Segment Start: MATERIAL FOR THE TASK

-- ==== Sys2Proof/Laws/Memory.lean ====
section
/-! SUPPORT. The buffer: read after write, and that every operation keeps the canonical form. -/

namespace Sys2Proof.Machine

/-! ### Reads after updates -/

theorem findCell_putCell_same (cells : List Host.Cell) (a : Nat) (b : Byte) :
    findCell (putCell cells a b) a = some b := by
  induction cells with
  | nil => simp [putCell, findCell]
  | cons c rest ih =>
    obtain ⟨a', b'⟩ := c
    unfold putCell
    split
    · simp [findCell]
    · split
      · simp [findCell]
      · rename_i h
        simp [findCell, Ne.symm h, ih]

theorem findCell_putCell_other (cells : List Host.Cell) {a x : Nat} (b : Byte) (h : x ≠ a) :
    findCell (putCell cells a b) x = findCell cells x := by
  induction cells with
  | nil => simp [putCell, findCell, Ne.symm h]
  | cons c rest ih =>
    obtain ⟨a', b'⟩ := c
    unfold putCell
    split
    · simp [findCell, Ne.symm h]
    · split
      · rename_i h'
        subst h'
        simp [findCell, Ne.symm h]
      · simp [findCell, ih]

/-- A read after a write to the same place gives the value written. -/
@[simp] theorem Memory.read_write_same (m : Memory) (a : Nat) (b : Byte) : (m.write a b).read a = b := by
  simp [Memory.read, Memory.write, findCell_putCell_same]

/-- A write leaves every other place alone. -/
theorem Memory.read_write_other (m : Memory) {a x : Nat} (b : Byte) (h : x ≠ a) :
    (m.write a b).read x = m.read x := by
  simp [Memory.read, Memory.write, findCell_putCell_other _ _ h]

theorem Memory.read_write (m : Memory) (a x : Nat) (b : Byte) :
    (m.write a b).read x = if x = a then b else m.read x := by
  split
  · rename_i h
    rw [h, Memory.read_write_same]
  · exact Memory.read_write_other m b ‹_›

theorem findCell_append (l r : List Host.Cell) (x : Nat) :
    findCell (l ++ r) x = (findCell l x).or (findCell r x) := by
  induction l with
  | nil => simp [findCell]
  | cons c rest ih =>
    obtain ⟨a, b⟩ := c
    by_cases h : a = x <;> simp [findCell, h, ih]

theorem findCell_zeroCells (n lo x : Nat) :
    findCell (zeroCells lo n) x = if lo ≤ x ∧ x < lo + n then some 0 else none := by
  induction n generalizing lo with
  | zero =>
    simp only [zeroCells, findCell]
    split
    · omega
    · rfl
  | succ n ih =>
    by_cases h : lo = x
    · simp [zeroCells, findCell, h]
    · simp only [zeroCells, findCell, h, if_false, ih]
      by_cases h2 : lo + 1 ≤ x ∧ x < lo + 1 + n
      · rw [if_pos h2, if_pos (by omega)]
      · rw [if_neg h2, if_neg (by omega)]

theorem findCell_filter_ge (cells : List Host.Cell) {n x : Nat} (h : n ≤ x) :
    findCell (cells.filter fun c => decide (n ≤ c.1)) x = findCell cells x := by
  induction cells with
  | nil => rfl
  | cons c rest ih =>
    obtain ⟨a, b⟩ := c
    by_cases ha : n ≤ a
    · simp [ha, findCell, ih]
    · have hax : a ≠ x := by omega
      simp [ha, findCell, hax, ih]

/-- What a zero fill of `n` bytes leaves to be read (41_frame_store R151). -/
theorem Memory.read_zeroFill (m : Memory) (n x : Nat) :
    (m.zeroFill n).read x = if x < n then 0 else m.read x := by
  by_cases h : x < n
  · simp [Memory.read, Memory.zeroFill, findCell_append, findCell_zeroCells, h]
  · simp [Memory.read, Memory.zeroFill, findCell_append, findCell_zeroCells, h,
      findCell_filter_ge m.cells (Nat.le_of_not_lt h)]

@[simp] theorem Memory.read_forget (m : Memory) (x : Nat) :
    m.forget.read x = Config.freeByte (m.epoch + 1) x := rfl

/-! ### The canonical form -/

theorem risingFrom_mono {lo hi : Nat} {cells : List Host.Cell} (h : risingFrom hi cells = true) (hl : lo ≤ hi) :
    risingFrom lo cells = true := by
  cases cells with
  | nil => rfl
  | cons c rest =>
    obtain ⟨a, b⟩ := c
    simp only [risingFrom, Bool.and_eq_true, decide_eq_true_eq] at *
    exact ⟨by omega, h.2⟩

theorem risingFrom_putCell {lo : Nat} {cells : List Host.Cell} {a : Nat} (b : Byte)
    (h : risingFrom lo cells = true) (ha : lo ≤ a) : risingFrom lo (putCell cells a b) = true := by
  induction cells generalizing lo with
  | nil => simp [putCell, risingFrom, ha]
  | cons c rest ih =>
    obtain ⟨a', b'⟩ := c
    simp only [risingFrom, Bool.and_eq_true, decide_eq_true_eq] at h
    unfold putCell
    split
    · rename_i hlt
      simp only [risingFrom, Bool.and_eq_true, decide_eq_true_eq]
      exact ⟨ha, by omega, h.2⟩
    · split
      · rename_i _ heq
        subst heq
        simp only [risingFrom, Bool.and_eq_true, decide_eq_true_eq]
        exact h
      · simp only [risingFrom, Bool.and_eq_true, decide_eq_true_eq]
        exact ⟨h.1, ih h.2 (by omega)⟩

theorem putCell_all_lt {cells : List Host.Cell} {a cap : Nat} (b : Byte)
    (h : cells.all (fun c => decide (c.1 < cap)) = true) (ha : a < cap) :
    (putCell cells a b).all (fun c => decide (c.1 < cap)) = true := by
  induction cells with
  | nil => simp [putCell, ha]
  | cons c rest ih =>
    obtain ⟨a', b'⟩ := c
    simp only [List.all_cons, Bool.and_eq_true, decide_eq_true_eq] at h
    unfold putCell
    split
    · simp [ha, h.1]
      simpa using h.2
    · split
      · simp [ha]
        simpa using h.2
      · simp [h.1]
        simpa using ih h.2

/-- A write inside the buffer RAM keeps the canonical form. -/
theorem Memory.wf_write {m : Memory} {a : Nat} (b : Byte) (h : m.wf = true) (ha : a < Config.fsCapacity) :
    (m.write a b).wf = true := by
  simp only [Memory.wf, Bool.and_eq_true] at *
  exact ⟨risingFrom_putCell b h.1 (Nat.zero_le a), putCell_all_lt b h.2 ha⟩

theorem risingFrom_filter_ge {cells : List Host.Cell} {n lo : Nat} (h : risingFrom lo cells = true) :
    risingFrom n (cells.filter fun c => decide (n ≤ c.1)) = true := by
  induction cells generalizing lo with
  | nil => rfl
  | cons c rest ih =>
    obtain ⟨a, b⟩ := c
    simp only [risingFrom, Bool.and_eq_true, decide_eq_true_eq] at h
    by_cases ha : n ≤ a
    · simp only [List.filter_cons, ha, decide_true, if_true, risingFrom, Bool.true_and]
      have hall : rest.filter (fun c => decide (n ≤ c.1)) = rest := by
        clear ih
        have : ∀ (l : List Host.Cell) (k : Nat), risingFrom k l = true → n ≤ k →
            l.filter (fun c => decide (n ≤ c.1)) = l := by
          intro l
          induction l with
          | nil => intros; rfl
          | cons c l ihl =>
            intro k hk hn
            obtain ⟨a2, b2⟩ := c
            simp only [risingFrom, Bool.and_eq_true, decide_eq_true_eq] at hk
            have hn2 : n ≤ a2 := by omega
            simp [hn2, ihl (a2 + 1) hk.2 (by omega)]
        exact this rest (a + 1) h.2 (by omega)
      rw [hall]
      exact h.2
    · simp only [List.filter_cons, ha, decide_false, Bool.false_eq_true, if_false]
      exact ih h.2

theorem risingFrom_zeroCells_append (n lo : Nat) {rest : List Host.Cell} (h : risingFrom (lo + n) rest = true) :
    risingFrom lo (zeroCells lo n ++ rest) = true := by
  induction n generalizing lo with
  | zero => simpa [zeroCells] using h
  | succ n ih =>
    simp only [zeroCells, List.cons_append, risingFrom, Bool.and_eq_true, decide_eq_true_eq]
    exact ⟨Nat.le_refl lo, ih (lo + 1) (by simpa [Nat.add_assoc, Nat.add_comm 1 n] using h)⟩

theorem zeroCells_lt (n lo cap : Nat) (h : lo + n ≤ cap) :
    (zeroCells lo n).all (fun c => decide (c.1 < cap)) = true := by
  induction n generalizing lo with
  | zero => rfl
  | succ n ih =>
    simp only [zeroCells, List.all_cons, Bool.and_eq_true, decide_eq_true_eq]
    exact ⟨by omega, ih (lo + 1) (by omega)⟩

/-- A zero fill inside the buffer RAM keeps the canonical form. -/
theorem Memory.wf_zeroFill {m : Memory} {n : Nat} (h : m.wf = true) (hn : n ≤ Config.fsCapacity) :
    (m.zeroFill n).wf = true := by
  simp only [Memory.wf, Bool.and_eq_true] at *
  refine ⟨risingFrom_zeroCells_append n 0 (by simpa using risingFrom_filter_ge h.1), ?_⟩
  have hz := zeroCells_lt n 0 Config.fsCapacity (by simpa using hn)
  simp only [Memory.zeroFill, List.all_append, hz, Bool.true_and, List.all_eq_true] at *
  intro c hc
  exact h.2 c (List.mem_filter.mp hc).1

/-- A buffer that has become unspecified has the canonical form. -/
@[simp] theorem Memory.wf_forget (m : Memory) : m.forget.wf = true := rfl

/-- The buffer after block reset has the canonical form. -/
theorem Memory.wf_reset : State.reset.buf.wf = true := rfl

end Sys2Proof.Machine
end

Segment End: MATERIAL FOR THE TASK

WORK INSTRUCTION: In the entries above, restate word for word the lines between the one holding "findCell_filter_ge m.cells (Nat.le_of_not_lt" and the one holding "exact ⟨risingFrom_putCell b", inclusive, and nothing besides.

OUTPUT:
      findCell_filter_ge m.cells (Nat.le_of_not_lt h)]

@[simp] theorem Memory.read_forget (m : Memory) (x : Nat) :
    m.forget.read x = Config.freeByte (m.epoch + 1) x := rfl

/-! ### The canonical form -/

theorem risingFrom_mono {lo hi : Nat} {cells : List Host.Cell} (h : risingFrom hi cells = true) (hl : lo ≤ hi) :
    risingFrom lo cells = true := by
  cases cells with
  | nil => rfl
  | cons c rest =>
    obtain ⟨a, b⟩ := c
    simp only [risingFrom, Bool.and_eq_true, decide_eq_true_eq] at *
    exact ⟨by omega, h.2⟩

theorem risingFrom_putCell {lo : Nat} {cells : List Host.Cell} {a : Nat} (b : Byte)
    (h : risingFrom lo cells = true) (ha : lo ≤ a) : risingFrom lo (putCell cells a b) = true := by
  induction cells generalizing lo with
  | nil => simp [putCell, risingFrom, ha]
  | cons c rest ih =>
    obtain ⟨a', b'⟩ := c
    simp only [risingFrom, Bool.and_eq_true, decide_eq_true_eq] at h
    unfold putCell
    split
    · rename_i hlt
      simp only [risingFrom, Bool.and_eq_true, decide_eq_true_eq]
      exact ⟨ha, by omega, h.2⟩
    · split
      · rename_i _ heq
        subst heq
        simp only [risingFrom, Bool.and_eq_true, decide_eq_true_eq]
        exact h
      · simp only [risingFrom, Bool.and_eq_true, decide_eq_true_eq]
        exact ⟨h.1, ih h.2 (by omega)⟩

theorem putCell_all_lt {cells : List Host.Cell} {a cap : Nat} (b : Byte)
    (h : cells.all (fun c => decide (c.1 < cap)) = true) (ha : a < cap) :
    (putCell cells a b).all (fun c => decide (c.1 < cap)) = true := by
  induction cells with
  | nil => simp [putCell, ha]
  | cons c rest ih =>
    obtain ⟨a', b'⟩ := c
    simp only [List.all_cons, Bool.and_eq_true, decide_eq_true_eq] at h
    unfold putCell
    split
    · simp [ha, h.1]
      simpa using h.2
    · split
      · simp [ha]
        simpa using h.2
      · simp [h.1]
        simpa using ih h.2

/-- A write inside the buffer RAM keeps the canonical form. -/
theorem Memory.wf_write {m : Memory} {a : Nat} (b : Byte) (h : m.wf = true) (ha : a < Config.fsCapacity) :
    (m.write a b).wf = true := by
  simp only [Memory.wf, Bool.and_eq_true] at *
  exact ⟨risingFrom_putCell b h.1 (Nat.zero_le a), putCell_all_lt b h.2 ha⟩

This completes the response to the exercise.